▶ _EXERCISE_: Where does the word "writeNat" show up in the data? Please find each such line and copy it.

(Items listed in a dataset)
-- Opening Marker --

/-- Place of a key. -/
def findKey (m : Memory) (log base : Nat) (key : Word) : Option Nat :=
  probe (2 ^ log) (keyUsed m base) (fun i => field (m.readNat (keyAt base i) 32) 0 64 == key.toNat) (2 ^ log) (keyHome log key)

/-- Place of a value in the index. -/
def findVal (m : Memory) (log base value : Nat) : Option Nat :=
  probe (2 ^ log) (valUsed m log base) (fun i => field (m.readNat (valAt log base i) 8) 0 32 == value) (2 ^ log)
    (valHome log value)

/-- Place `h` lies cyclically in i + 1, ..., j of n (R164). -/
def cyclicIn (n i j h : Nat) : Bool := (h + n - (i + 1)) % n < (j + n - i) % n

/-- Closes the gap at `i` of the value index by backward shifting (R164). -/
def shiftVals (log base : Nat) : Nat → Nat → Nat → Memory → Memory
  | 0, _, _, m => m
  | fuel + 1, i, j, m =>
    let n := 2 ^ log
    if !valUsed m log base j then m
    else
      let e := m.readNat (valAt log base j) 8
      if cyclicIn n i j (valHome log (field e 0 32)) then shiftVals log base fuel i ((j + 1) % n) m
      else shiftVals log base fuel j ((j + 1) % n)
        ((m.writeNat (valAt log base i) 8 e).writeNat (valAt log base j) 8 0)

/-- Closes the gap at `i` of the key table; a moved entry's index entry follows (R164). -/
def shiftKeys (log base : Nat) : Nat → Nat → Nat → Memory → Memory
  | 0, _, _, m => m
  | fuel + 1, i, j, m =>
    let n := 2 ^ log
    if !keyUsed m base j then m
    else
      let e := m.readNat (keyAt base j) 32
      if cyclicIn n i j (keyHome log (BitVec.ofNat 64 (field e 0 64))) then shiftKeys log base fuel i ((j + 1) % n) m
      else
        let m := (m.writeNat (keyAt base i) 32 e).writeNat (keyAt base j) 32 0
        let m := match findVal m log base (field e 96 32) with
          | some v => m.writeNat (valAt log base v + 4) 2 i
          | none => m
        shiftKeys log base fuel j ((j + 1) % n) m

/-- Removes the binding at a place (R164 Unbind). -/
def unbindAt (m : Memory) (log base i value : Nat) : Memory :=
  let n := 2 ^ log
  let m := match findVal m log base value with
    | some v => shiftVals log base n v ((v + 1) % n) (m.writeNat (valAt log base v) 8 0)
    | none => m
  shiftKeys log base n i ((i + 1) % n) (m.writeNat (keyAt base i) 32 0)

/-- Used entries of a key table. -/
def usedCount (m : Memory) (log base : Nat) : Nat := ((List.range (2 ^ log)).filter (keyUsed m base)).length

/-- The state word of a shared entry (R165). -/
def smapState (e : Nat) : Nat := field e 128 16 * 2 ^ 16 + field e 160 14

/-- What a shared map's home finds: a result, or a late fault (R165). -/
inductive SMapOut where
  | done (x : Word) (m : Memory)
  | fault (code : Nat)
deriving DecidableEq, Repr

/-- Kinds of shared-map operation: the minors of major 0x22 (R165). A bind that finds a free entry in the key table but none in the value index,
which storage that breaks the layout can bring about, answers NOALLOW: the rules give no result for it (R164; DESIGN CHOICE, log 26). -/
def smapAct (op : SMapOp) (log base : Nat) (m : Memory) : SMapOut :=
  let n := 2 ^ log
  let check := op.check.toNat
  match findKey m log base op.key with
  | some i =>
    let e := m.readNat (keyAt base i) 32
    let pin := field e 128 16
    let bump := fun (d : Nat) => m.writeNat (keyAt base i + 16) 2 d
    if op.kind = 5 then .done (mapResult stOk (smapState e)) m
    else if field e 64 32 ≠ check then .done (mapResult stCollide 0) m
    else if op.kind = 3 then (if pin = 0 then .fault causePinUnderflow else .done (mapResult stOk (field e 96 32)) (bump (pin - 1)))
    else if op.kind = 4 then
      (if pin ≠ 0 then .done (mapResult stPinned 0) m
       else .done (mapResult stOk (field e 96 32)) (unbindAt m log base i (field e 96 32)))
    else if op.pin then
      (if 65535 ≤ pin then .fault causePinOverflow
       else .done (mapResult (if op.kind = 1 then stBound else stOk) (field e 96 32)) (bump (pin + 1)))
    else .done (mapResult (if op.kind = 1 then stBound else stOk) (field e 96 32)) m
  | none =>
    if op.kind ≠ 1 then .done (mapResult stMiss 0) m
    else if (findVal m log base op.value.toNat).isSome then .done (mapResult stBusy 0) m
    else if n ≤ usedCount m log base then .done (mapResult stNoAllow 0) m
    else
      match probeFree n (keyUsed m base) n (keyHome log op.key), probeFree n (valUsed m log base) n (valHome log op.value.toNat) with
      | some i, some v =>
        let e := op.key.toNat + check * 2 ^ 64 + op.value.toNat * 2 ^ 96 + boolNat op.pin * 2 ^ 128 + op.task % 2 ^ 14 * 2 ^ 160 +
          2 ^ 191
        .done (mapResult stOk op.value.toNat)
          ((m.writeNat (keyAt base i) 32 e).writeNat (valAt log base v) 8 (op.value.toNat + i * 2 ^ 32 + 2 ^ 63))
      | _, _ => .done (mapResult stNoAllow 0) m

-- Closing Marker --
-- Opening Marker --

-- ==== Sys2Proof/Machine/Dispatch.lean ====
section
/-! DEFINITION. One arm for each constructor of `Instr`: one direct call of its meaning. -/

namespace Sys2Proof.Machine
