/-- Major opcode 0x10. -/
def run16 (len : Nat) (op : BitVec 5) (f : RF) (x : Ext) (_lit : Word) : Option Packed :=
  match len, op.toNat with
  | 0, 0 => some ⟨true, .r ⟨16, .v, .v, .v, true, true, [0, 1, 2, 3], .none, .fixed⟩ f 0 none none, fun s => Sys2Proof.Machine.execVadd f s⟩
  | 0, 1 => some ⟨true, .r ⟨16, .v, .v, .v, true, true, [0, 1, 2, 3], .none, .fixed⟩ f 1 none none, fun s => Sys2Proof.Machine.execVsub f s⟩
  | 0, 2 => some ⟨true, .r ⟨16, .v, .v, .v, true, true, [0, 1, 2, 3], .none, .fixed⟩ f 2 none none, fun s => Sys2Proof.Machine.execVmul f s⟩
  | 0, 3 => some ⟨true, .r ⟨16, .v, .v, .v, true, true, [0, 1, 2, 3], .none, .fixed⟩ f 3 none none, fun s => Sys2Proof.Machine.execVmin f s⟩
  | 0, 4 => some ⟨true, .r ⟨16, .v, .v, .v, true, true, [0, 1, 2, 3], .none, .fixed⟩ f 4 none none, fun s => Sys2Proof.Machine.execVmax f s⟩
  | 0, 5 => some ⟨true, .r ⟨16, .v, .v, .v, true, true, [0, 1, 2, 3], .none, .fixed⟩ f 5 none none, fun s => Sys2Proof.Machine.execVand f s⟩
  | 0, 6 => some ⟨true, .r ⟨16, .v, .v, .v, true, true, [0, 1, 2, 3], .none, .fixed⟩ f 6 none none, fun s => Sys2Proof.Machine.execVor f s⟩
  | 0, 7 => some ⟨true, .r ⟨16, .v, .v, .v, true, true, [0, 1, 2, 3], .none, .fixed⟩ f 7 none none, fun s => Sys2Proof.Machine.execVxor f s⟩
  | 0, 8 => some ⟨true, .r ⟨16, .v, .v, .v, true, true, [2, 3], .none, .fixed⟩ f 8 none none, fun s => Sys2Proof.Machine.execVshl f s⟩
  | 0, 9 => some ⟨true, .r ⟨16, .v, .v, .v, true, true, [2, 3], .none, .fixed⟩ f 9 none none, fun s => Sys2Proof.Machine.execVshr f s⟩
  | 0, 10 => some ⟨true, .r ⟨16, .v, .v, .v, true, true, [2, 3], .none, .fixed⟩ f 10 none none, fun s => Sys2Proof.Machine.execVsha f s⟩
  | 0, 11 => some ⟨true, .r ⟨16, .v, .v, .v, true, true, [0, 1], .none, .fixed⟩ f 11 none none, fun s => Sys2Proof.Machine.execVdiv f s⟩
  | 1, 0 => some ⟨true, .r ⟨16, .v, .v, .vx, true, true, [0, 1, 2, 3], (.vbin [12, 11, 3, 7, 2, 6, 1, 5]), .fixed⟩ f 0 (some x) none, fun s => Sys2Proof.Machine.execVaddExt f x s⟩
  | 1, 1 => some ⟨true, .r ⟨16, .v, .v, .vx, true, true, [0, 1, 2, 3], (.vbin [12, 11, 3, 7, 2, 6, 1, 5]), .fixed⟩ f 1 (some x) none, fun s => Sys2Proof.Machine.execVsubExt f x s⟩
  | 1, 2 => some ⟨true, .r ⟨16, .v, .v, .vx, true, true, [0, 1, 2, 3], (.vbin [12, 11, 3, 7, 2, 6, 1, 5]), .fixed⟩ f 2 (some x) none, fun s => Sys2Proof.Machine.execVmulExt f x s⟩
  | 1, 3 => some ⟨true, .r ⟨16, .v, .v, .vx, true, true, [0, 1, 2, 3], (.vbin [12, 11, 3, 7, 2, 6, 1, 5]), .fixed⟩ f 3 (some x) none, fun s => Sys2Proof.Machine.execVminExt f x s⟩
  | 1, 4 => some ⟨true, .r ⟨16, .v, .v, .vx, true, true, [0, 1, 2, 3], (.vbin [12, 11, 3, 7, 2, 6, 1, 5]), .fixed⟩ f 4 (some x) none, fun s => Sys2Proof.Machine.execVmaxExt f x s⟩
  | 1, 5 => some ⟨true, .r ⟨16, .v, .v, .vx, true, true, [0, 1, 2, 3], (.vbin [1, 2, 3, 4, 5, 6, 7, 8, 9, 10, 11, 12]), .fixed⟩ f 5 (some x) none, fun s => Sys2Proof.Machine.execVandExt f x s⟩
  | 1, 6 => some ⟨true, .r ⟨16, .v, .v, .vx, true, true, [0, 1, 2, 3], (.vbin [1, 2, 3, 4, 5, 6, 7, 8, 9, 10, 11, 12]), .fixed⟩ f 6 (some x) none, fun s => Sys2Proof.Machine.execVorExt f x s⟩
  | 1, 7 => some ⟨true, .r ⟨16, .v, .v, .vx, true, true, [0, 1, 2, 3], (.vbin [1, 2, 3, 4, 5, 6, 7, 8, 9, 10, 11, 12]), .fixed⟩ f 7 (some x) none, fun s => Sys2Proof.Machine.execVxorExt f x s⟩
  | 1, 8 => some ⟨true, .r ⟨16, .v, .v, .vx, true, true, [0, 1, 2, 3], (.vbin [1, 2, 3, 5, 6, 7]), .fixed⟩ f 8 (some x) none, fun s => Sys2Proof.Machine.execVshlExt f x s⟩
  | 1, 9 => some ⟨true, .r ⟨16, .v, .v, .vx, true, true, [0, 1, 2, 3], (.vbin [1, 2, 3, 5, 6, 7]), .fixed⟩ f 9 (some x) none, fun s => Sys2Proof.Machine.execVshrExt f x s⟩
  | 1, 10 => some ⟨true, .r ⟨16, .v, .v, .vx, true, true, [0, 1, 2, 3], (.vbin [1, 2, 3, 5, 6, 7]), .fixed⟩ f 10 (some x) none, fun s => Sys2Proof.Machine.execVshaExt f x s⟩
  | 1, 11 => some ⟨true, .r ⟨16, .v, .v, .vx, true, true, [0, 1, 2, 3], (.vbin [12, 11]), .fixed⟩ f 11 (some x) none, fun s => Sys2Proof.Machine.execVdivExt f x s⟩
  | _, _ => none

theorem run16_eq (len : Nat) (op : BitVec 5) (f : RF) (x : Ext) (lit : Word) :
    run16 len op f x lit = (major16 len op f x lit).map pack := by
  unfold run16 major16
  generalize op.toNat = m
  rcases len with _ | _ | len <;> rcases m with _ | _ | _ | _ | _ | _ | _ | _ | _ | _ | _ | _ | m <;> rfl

-- Closing Marker --

▶ _RESULT BELOW_:
        ((m.writeNat (valAt log base i) 8 e).writeNat (valAt log base j) 8 0)
        let m := (m.writeNat (keyAt base i) 32 e).writeNat (keyAt base j) 32 0
          | some v => m.writeNat (valAt log base v + 4) 2 i
    | some v => shiftVals log base n v ((v + 1) % n) (m.writeNat (valAt log base v) 8 0)
  shiftKeys log base n i ((i + 1) % n) (m.writeNat (keyAt base i) 32 0)
    let bump := fun (d : Nat) => m.writeNat (keyAt base i + 16) 2 d
          ((m.writeNat (keyAt base i) 32 e).writeNat (valAt log base v) 8 (op.value.toNat + i * 2 ^ 32 + 2 ^ 63))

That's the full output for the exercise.